Ghanaian-born Finnish politician

Lukumanu Iddrisu is a Ghanaian-Finnish HR professional, academic, and politician. In 2025, he became the first Ghanaian elected as a municipal councilor in Finland, representing the Social Democratic Party on the Vaasa City Council.

== Early life and education ==
Iddrisu was born in Tema, Ghana, and moved to Vaasa, Finland, in 2014 to pursue higher education. He obtained a Bachelor's degree in International Business from Vaasa University of Applied Sciences (VAMK), followed by a Master's degree in Strategic Business Development from the University of Vaasa. His master's thesis, titled "Employer Branding: Model for Employer Branding Practices in a Multinational Technology Company," was awarded Best Thesis in his program in 2022.

== Career ==

Upon arriving in Finland, Iddrisu began working as a cleaner while continuing his studies. Over time, he progressed into roles in human resources and project management. He has participated in initiatives aimed at supporting international students and job seekers in Finland, using his personal experiences to help others navigate Finnish society and pursue their career aspirations.

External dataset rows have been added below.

-- ==== Sys2Proof/Laws/Moves.lean ====
section
/-! SUPPORT. Once for each shared operation, everything it can change: `TableMoves` for what a re-examination does,
`EngineMoves` for what the end of a request and a report of the drive state do, and the drive controller's own fields
after each state's entry. Later claims cite these and unfold none of the operations. -/

-- One declaration after another: the package is checked as one text, and every thread of its own would hold a stack.
set_option Elab.async false

namespace Sys2Proof.Machine

variable {s t u : State}

/-! ### The re-examination of the lock-wait order -/

/-- What moves of LOCKWAIT slots can change: slots that were in LOCKWAIT, entries that become their locks, the posting
queue's tail, and the selection where none is outstanding. -/
structure TableMoves (s t : State) : Prop where
  rest : t = { s with slots := t.slots, locks := t.locks, sel := t.sel, post := { s.post with queue := t.post.queue } }
  sel : s.sel.isSome = true → t.sel = s.sel
  slots : ∀ i, t.slot i = s.slot i ∨ (s.slot i).state = .lockwait ∧ ((t.slot i).state = .posting ∨ (t.slot i).state = .waiting)
    ∧ (t.slot i).side = (s.slot i).side ∧ (t.slot i).tenure = (s.slot i).tenure ∧ (t.slot i).words = (s.slot i).words
  queue : ∃ more, t.post.queue = s.post.queue ++ more ∧ ∀ e ∈ more, (s.slot e.1).state = .lockwait
  locks : ∀ (k : Fin 8) (l : Lock), t.locks[k] = some l →
    s.locks[k] = some l ∨ ∃ i, (s.slot i).state = .lockwait ∧ (s.slot i).kind = some .lock ∧ l = lockOf (s.slot i)

theorem TableMoves.refl (s : State) : TableMoves s s :=
  ⟨rfl, fun _ => rfl, fun _ => .inl rfl, ⟨[], (List.append_nil _).symm, fun _ h => absurd h List.not_mem_nil⟩,
    fun _ _ => .inl⟩

/-- A selection outstanding stays through both of two changes. -/
theorem sel_trans {s t u : State} (h : s.sel.isSome = true → t.sel = s.sel) (k : t.sel.isSome = true → u.sel = t.sel)
    (p : s.sel.isSome = true) : u.sel = s.sel := by
  have e := h p
  exact (k (by rw [e]; exact p)).trans e

/-- A slot that a move left in LOCKWAIT was not moved. -/
theorem TableMoves.stays (h : TableMoves s t) {i : Fin 12} (hi : (t.slot i).state = .lockwait) : t.slot i = s.slot i := by
  rcases h.slots i with e | ⟨_, e | e, _⟩
  · exact e
  · rw [hi] at e; cases e
  · rw [hi] at e; cases e

theorem TableMoves.trans (h : TableMoves s t) (k : TableMoves t u) : TableMoves s u := by
  have was : ∀ i, (t.slot i).state = .lockwait → (s.slot i).state = .lockwait := fun i hi => by rw [← h.stays hi]; exact hi
  refine ⟨by rw [k.rest, h.rest], sel_trans h.sel k.sel, fun i => ?_, ?_, fun j l hl => ?_⟩
  · rcases k.slots i with e | e
    · rw [e]; exact h.slots i
    · have := h.stays e.1
      rw [this] at e
      exact .inr e
  · obtain ⟨m, hm, wm⟩ := h.queue
    obtain ⟨n, hn, wn⟩ := k.queue
    refine ⟨m ++ n, by rw [hn, hm, List.append_assoc], fun e he => ?_⟩
    rcases List.mem_append.1 he with a | a
    · exact wm e a
    · exact was _ (wn e a)
  · rcases k.locks j l hl with a | ⟨i, hi, e⟩
    · exact h.locks j l a
    · rw [h.stays hi] at e
      exact .inr ⟨i, was i hi, e⟩

theorem toPosting_slot (s : State) (i j : Fin 12) (st : Status) (r p c : Word) :
    (toPosting i st r p c s).slot j = if j = i then (s.slot i).posted st r p c else s.slot j := by
  unfold toPosting
  rw [State.slot_modPost, State.slot_modSlot]

theorem toPosting_queue (s : State) (i : Fin 12) (st : Status) (r p c : Word) :
    (toPosting i st r p c s).post.queue = s.post.queue ++ [(i, (s.slot i).tenure)] := rfl

theorem postNeverActive_moves {i : Fin 12} (hi : (s.slot i).state = .lockwait) (st : Status) :
    TableMoves s (postNeverActive i st s) := by
  refine ⟨rfl, fun _ => rfl, fun j => ?_, ⟨[(i, (s.slot i).tenure)], rfl, fun e he => ?_⟩, fun _ _ => .inl⟩
  · unfold postNeverActive
    rw [toPosting_slot]
    split
    · rename_i e
      subst e
      exact .inr ⟨hi, .inl rfl, rfl, rfl, rfl⟩
    · exact .inl rfl
  · rw [List.mem_singleton.1 he]; exact hi
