theorem giveBack_no (p : Presenter) (e : Entry) (n : Nat) (he : e.no ≠ n) (hq : ∀ f ∈ p.queue,
    f.no ≠ n) : ∀ f ∈ (p.giveBack e).queue, f.no ≠ n := by
  unfold Presenter.giveBack; split
  · rename_i q hk
    intro f hf
    rcases mem_insertEntry.1 hf with rfl | hf
    · simp only; split
      · exact he
      · exact hq _ (sameKind_some hk).1
    · exact hq _ (List.mem_of_mem_erase hf)
  · intro f hf
    rcases mem_insertEntry.1 hf with rfl | hf
    · exact he
    · exact hq _ ((makeRoom_queue p).subset hf)

theorem giveBack_att (p : Presenter) (e : Entry) (he : ¬ (e.kind = .peer ∧ e.code = 0)) (hq : ∀ f ∈ p.queue,
    ¬ (f.kind = .peer ∧ f.code = 0)) : ∀ f ∈ (p.giveBack e).queue, ¬ (f.kind = .peer ∧ f.code = 0) := by
  unfold Presenter.giveBack; split
  · rename_i q hk
    intro f hf
    rcases mem_insertEntry.1 hf with rfl | hf
    · exact hq q (sameKind_some hk).1
    · exact hq _ (List.mem_of_mem_erase hf)
  · intro f hf
    rcases mem_insertEntry.1 hf with rfl | hf
    · exact he
    · exact hq _ ((makeRoom_queue p).subset hf)

/-! ### Examining and withdrawing -/

theorem examine_spec (p : Presenter) : p.examine.level = p.level ∧ p.examine.stack = p.stack ∧
    p.examine.shown = (p.examine.shown) ∧
    (∀ e, p.presented = some e → ∃ f, p.examine.presented = some f ∧ f.prio ≤ e.prio ∧ (p.examine = p ∨
        OwedWrite.notice (some f) false ∈ p.examine.owed)) ∧
    (p.presented = none → p.examine.shown = p.shown ∧ ((p.examine = p ∧ ∀ h r, p.queue = h :: r →
        p.level ≤ h.prio) ∨ ∃ f r, p.queue = f :: r ∧ f.prio < p.level ∧ p.examine.presented = some f ∧
        p.examine.queue = r ∧ OwedWrite.notice (some f) false ∈ p.examine.owed)) := by
  refine ⟨(examine_levels p).1, (examine_levels p).2, rfl, ?_, ?_⟩
  · intro e he
    unfold Presenter.examine
    split
    · exact ⟨e, he, Nat.le_refl _, .inl rfl⟩
    · rename_i a _; rw [he] at a; cases a
    · rename_i e' h r a hq
      rw [he] at a; cases a
      split
      · have g := giveBack_fields { p with presented := none } e
        generalize ({ p with presented := none } : Presenter).giveBack e = v at *
        unfold Presenter.presentHead
        cases hv : v.queue with
        | nil => exact absurd hv g.2.2.2.2.2
        | cons f t => exact ⟨f, rfl, g.2.2.2.2.1 f t hv, .inr (by simp [Presenter.oweNotice])⟩
      · exact ⟨e, he, Nat.le_refl _, .inl rfl⟩
  · intro hn
    unfold Presenter.examine
    split
    · rename_i hq; exact ⟨rfl, .inl ⟨rfl, fun h r hh => by rw [hq] at hh; cases hh⟩⟩
    · rename_i h r a hq
      split
      · rename_i hl
        unfold Presenter.presentHead
        rw [hq]
        exact ⟨rfl, .inr ⟨h, r, rfl, hl, rfl, rfl, by simp [Presenter.oweNotice]⟩⟩
      · rename_i hl
        exact ⟨rfl, .inl ⟨rfl, fun h' r' hh => by rw [hq] at hh; cases hh; omega⟩⟩
    · rename_i a _; rw [hn] at a; cases a

theorem withdraw_spec (p : Presenter) : p.withdraw.level = p.level ∧ p.withdraw.stack = p.stack ∧
    (∀ e, p.presented = some e → e.prio < p.level → p.withdraw = p) ∧ (p.presented = none → p.withdraw = p) ∧
    (∀ e, p.presented = some e → p.level ≤ e.prio → p.withdraw.presented = none) := by
  cases h : p.presented with
  | none =>
    have : p.withdraw = p := by unfold Presenter.withdraw; rw [h]
    rw [this]
    exact ⟨rfl, rfl, (fun _ e => by cases e), fun _ => rfl, (fun _ e => by cases e)⟩
  | some e =>
    have g := giveBack_fields { p with presented := none } e
    by_cases hl : p.level ≤ e.prio
    · have : p.withdraw = (({ p with presented := none } : Presenter).giveBack e).oweNotice none := by
        unfold Presenter.withdraw; rw [h]; exact if_pos hl
      rw [this]
      refine ⟨g.2.2.1, g.2.2.2.1, fun e' he hlt => ?_, (fun a => by cases a), fun e' he hp => g.1⟩
      cases he; omega
    · have : p.withdraw = p := by unfold Presenter.withdraw; rw [h]; exact if_neg hl
      rw [this]
      refine ⟨rfl, rfl, fun _ _ _ => rfl, fun _ => rfl, fun e' he hp => ?_⟩
      cases he; omega

theorem withdraw_examine_spec (p : Presenter) : (∀ e, p.withdraw.examine.presented = some e → e.prio < p.level) ∧
    p.withdraw.examine.level = p.level ∧ p.withdraw.examine.stack = p.stack ∧
   (p.presented = none → p.withdraw.examine.shown = p.shown) ∧ (p.withdraw.examine.presented = none → ∀ e r,
       p.withdraw.examine.queue = e :: r → p.level ≤ e.prio) := by
  obtain ⟨w1, w2, w3, w4, w5⟩ := withdraw_spec p
  obtain ⟨e1, e2, _, e3, e4⟩ := examine_spec p.withdraw
  have hn : p.withdraw.presented = none → (∀ e, p.withdraw.examine.presented = some e → e.prio < p.level) ∧
      (p.withdraw.examine.presented = none → ∀ e r, p.withdraw.examine.queue = e :: r → p.level ≤ e.prio) := by
    intro h
    rcases (e4 h).2 with ⟨a, b⟩ | ⟨f, r, a, b, c, d, _⟩
    · rw [a]
      exact ⟨(fun e he => by rw [h] at he; cases he), fun _ e r hh => w1 ▸ b e r hh⟩
    · exact ⟨fun e he => by rw [c] at he; cases he; rw [← w1]; exact b, fun he => by rw [c] at he; cases he⟩
  refine ⟨?_, e1.trans w1, e2.trans w2, ?_, ?_⟩
  · intro e he
    cases h : p.presented with
    | none => exact (hn (by rw [w4 h]; exact h)).1 e he
    | some f =>
      by_cases hl : f.prio < p.level
      · rw [w3 f h hl] at he e3
        obtain ⟨g, a, b, _⟩ := e3 f h
        rw [a] at he; cases he; omega
      · exact (hn (w5 f h (by omega))).1 e he
  · intro h
    rw [w4 h] at e4 ⊢
    exact (e4 h).1
  · intro h
    cases hp : p.withdraw.presented with
    | none => exact (hn hp).2 h
    | some f => obtain ⟨g, a, _⟩ := e3 f hp; rw [a] at h; cases h

theorem examine_no (p : Presenter) (n : Nat) (hp : ∀ f, p.presented = some f → f.no ≠ n) (hq : ∀ f ∈ p.queue,
    f.no ≠ n) : ∀ f ∈ p.examine.presented.toList ++ p.examine.queue, f.no ≠ n := by
  have base : ∀ q : Presenter, q.presented = none → (∀ f ∈ q.queue, f.no ≠ n) →
      ∀ f ∈ q.presentHead.presented.toList ++ q.presentHead.queue, f.no ≠ n := by
    intro q hn hq
    unfold Presenter.presentHead
    split
    · rename_i h; rw [hn, h]; intro f hf; cases hf
    · rename_i h t e
      intro f hf
      have : f ∈ h :: t := hf
      rw [← e] at this; exact hq f this
  have self : ∀ f ∈ p.presented.toList ++ p.queue, f.no ≠ n := by
    intro f hf
    rcases List.mem_append.1 hf with a | a
    · rw [Option.mem_toList] at a; exact hp f a
    · exact hq f a
  unfold Presenter.examine
  split
  · exact self
  · rename_i a _; split
    · exact base p a hq
    · exact self
  · rename_i e _ _ a _; split
    · exact base _ (giveBack_fields { p with presented := none } e).1 (giveBack_no _ _ _ (hp e a) hq)
    · exact self

theorem presentHead_all (P : Entry → Prop) (p : Presenter) (hp : ∀ e, p.presented = some e →
    P e) (hq : ∀ e ∈ p.queue, P e) : (∀ e, p.presentHead.presented = some e → P e) ∧ (∀ e ∈ p.presentHead.queue,
    P e) := by
  unfold Presenter.presentHead; split
  · exact ⟨hp, hq⟩
  · rename_i h r e
    refine ⟨fun f hf => ?_, fun f hf => ?_⟩
    · cases hf; exact hq _ (by rw [e]; exact List.mem_cons_self)
    · exact hq _ (by rw [e]; exact List.mem_cons_of_mem _ hf)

== Community involvement ==
Iddrisu has been involved in initiatives focused on community development and the promotion of diversity and inclusion in Vaasa and across Finland. He has contributed to projects supporting the integration of international residents into Finnish society and has participated in activities encouraging multicultural interaction.

== Awards and recognition ==
In 2021, Iddrisu was named the first-ever Alumnus of the Year by Vaasa University of Applied Sciences, becoming the first Ghanaian to receive this recognition in Finland. The same year, he was recognized as the Best Summer Employee of the Year, an award highlighting his positive attitude and proactive approach in the workplace. In 2022, Iddrisu's master's thesis was awarded Best Thesis in the Strategic Business Development program at the University of Vaasa.

== Political career ==
In the 2025 municipal elections, Iddrisu was elected to the Vaasa City Council with 288 votes, becoming the first individual of Ghanaian origin to hold the position in Finland. He is one of three councilors on the Vaasa City Council with an international background.